The foundation of growth in a company is constant innovation, a sharp eye on consumer needs and a clear headed approach to business problems. In most business scenarios, there are several key players who have a role to play in driving this growth. Important business projects, especially those that have the potential to transform the existing way of doing business, are increasingly being outsourced to external vendors.
The traditional approach to vendor contracts was ‘Time and Materials’ project with vendor involvement on the ultimate business outcome. Hence the business shouldered the entire risk on the project outcome. While ‘Time and Materials’ projects still abound, this lopsided risk equation associated with them slows down innovation. In some cases it can be bad enough to create an innovation bottleneck in the long run.
The new paradigm of approaching such contracts is a partnership led, risk sharing, revenue sharing or outcome/performance based approach.

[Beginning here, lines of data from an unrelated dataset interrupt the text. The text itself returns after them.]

/-- An assertion of PERST_N resets a module whose rails are on, and its deassertion is t0. The supply follows its steps up, and every fall
of PWR_GOOD stops every unit and runs the steps of R426 down to the end of hold-up; the mirror stops once every record held is in NOR (R357,
R358, R427, R447, R448, R450). The model chose the fuses and NOR (logs 3 and 6), boot step 1 (log 43), and PWR_EN and the second power-up
(log 53). -/
def Obligations.SupplyAndFundamentalReset : Prop :=
  ∀ (s : State),
    (s.rail ≠ .on → exec .perstNAssert s = .next { s with pins := { s.pins with perst := true } }) ∧
    (s.rail = .on → ∃ t, exec .perstNAssert s = .next t ∧ t.pins.perst = true ∧ t.bootState = 0 ∧ t.ready = false ∧ t.ctx = [] ∧
      t.protAct = [] ∧ t.scope = [] ∧ t.hold = List.replicate 64 0 ∧ t.timeRun = false ∧ t.pwr.computeOn = false ∧ t.rail = .on ∧
      t.evr.norDay = s.evr.norDay ∧ t.evr.norAcc = s.evr.norAcc ∧ t.cond.copyA = s.cond.copyA ∧ t.cond.copyB = s.cond.copyB ∧
      t.fuse = s.fuse ∧ t.hmem = s.hmem ∧ t.fld RegF.glbStatusGeneration = s.fuse.generation % 256) ∧
    (s.pins.perst = false → exec .perstNDeassert s = .next s) ∧
    (s.pins.perst = true → s.rail = .on → s.pins.pwrGood = true → ∃ t, exec .perstNDeassert s = .next t ∧
      t.pins = { s.pins with perst := false, slotIdS := s.pins.slotId, btModeS := s.pins.btMode } ∧ t.boot.t0 = true ∧ t = { s with regs := t.regs, pins := t.pins, boot := t.boot } ∧
      s.OtherRegs t [.bootProgress, .btpCfg] ∧ t.fld RegF.bootProgressStep = 2 ∧ ∀ b, b < 4 → t.fld RegF.btpCfgMode b = bit s.pins.btMode) ∧
    (s.rail = .off → exec .inputReaches40v s = .next { s with pins := { s.pins with input := true }, rail := .charging, railTried := false }) ∧
    (s.rail = .charging →
      exec .powerUpDelayExpiry s = .next { s with rail := if s.pins.pwrEn = true then .rising else .ready } ∧
      exec .pwrEnAssert s = .next { s with pins := { s.pins with pwrEn := true } }) ∧
    (s.rail = .ready → exec .pwrEnAssert s = .next { s with pins := { s.pins with pwrEn := true }, rail := .rising }) ∧
    (s.rail = .rising →
      (s.pins.perst = true → exec (.railsInRegulation true) s =
        .next { s with rail := .on, railTried := false, pins := { s.pins with pwrGood := true } }) ∧
      exec (.railsInRegulation false) s =
        .next (if s.railTried = true then { s with rail := .off } else { s with rail := .ready, railTried := true }) ∧
      exec .pwrEnDeassert s = .next { s with pins := { s.pins with pwrEn := false }, rail := .ready }) ∧
    (s.rail = .on →
      exec .pwrGoodFall s = .next s.pwrFall ∧
      exec .pwrEnDeassert s = .next ({ s with pins := { s.pins with pwrEn := false } } : State).pwrFall ∧
      exec .inputUndervoltage s = .next ({ s with pins := { s.pins with input := false } } : State).pwrFall ∧
      s.pwrFall.rail = .falling ∧ s.pwrFall.pins = { s.pins with pwrGood := false, thermTrip := false, smbAlert := false } ∧ s.pwrFall.evr.falling = true ∧
      s.pwrFall.pwr.computeOn = false ∧ s.pwrFall.hostOn = false ∧ s.pwrFall.ready = false ∧ s.pwrFall.timeRun = false ∧ s.pwrFall.ctx = [] ∧
      ∀ p, s.pwrFall.portUp p = false) ∧
    (s.rail = .falling →
      exec .recorderClose s = .next { s with evr := { s.evr with closed := true } } ∧
      (s.evr.closed = true → s.evr.acc.length ≤ s.evr.accCopied → s.evr.last ≤ s.evr.copied →
        exec .mirrorStop s = .next { s with evr := { s.evr with mirrorOff := true } }) ∧
      ((s.evr.closed = false ∨ s.evr.accCopied < s.evr.acc.length ∨ s.evr.copied < s.evr.last) → exec .mirrorStop s = .next s) ∧
      exec .pwrGoodFall s = .next s ∧ exec .pwrEnAssert s = .next s ∧ exec .pwrEnDeassert s = .next s ∧
      (s.evr.mirrorOff = true → ∃ t, exec .holdupEnd s = .next t ∧ t.rail = (if s.pins.input = true then .ready else .off) ∧
        t.pins.pwrEn = false ∧ t.ctx = [] ∧ t.bootState = 0 ∧ t.evr.norDay = s.evr.norDay ∧ t.evr.norAcc = s.evr.norAcc ∧ t.fuse = s.fuse)) ∧
    (∀ e, (s.evr.falling = true → s.evr.copied + 4096 < s.evr.last + 1 → s.evr.store e = s.evr) ∧
      (s.evr.closed = true → s.evr.store e = s.evr))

This transfers a part of the risk that hinges on the successful outcome of the project to the vendors, brings in greater accountability, automatically reigns in disproportionate spending and increases the innovation appetite for a business
Not all risk-reward contracts may be successful and they should be approached carefully, by both businesses and vendors. To begin with, I feel, there has to be a high degree of trust between the vendors and client companies and a shared sense of responsibility towards business outcomes. Client companies must onboard vendors as partners and empower them through any support that is required from the client side that will help the vendor see through a successful implementation. Especially for large implementations, a client company must be very sure of a vendor’s capability and must have an excellent working relationship at a personal level, since the risk on the client side might even be the complete loss of a big business opportunity with the potential to set the business back a few years.
At the same time the vendors must assess three things before entering such contracts. One, they must ensure that they have an excellent understanding of the clients business. This is essential before signing off on the revenue or other risk projections on which their compensation may depend. Two, they should have a realistic assessment of their technological capabilities and project management expertise before they rush to close on a deal which may seem lucrative at face value. And three, they must ensure that they are flexible enough to plan for alternatives and have the financial stability to withstand the financial shock in case of a failed implementation or unfavourable outcome.
Do you think in these unpredictable economic conditions, with increasing competition and tightened purse strings we will see a rise of Risk-Reward contracts?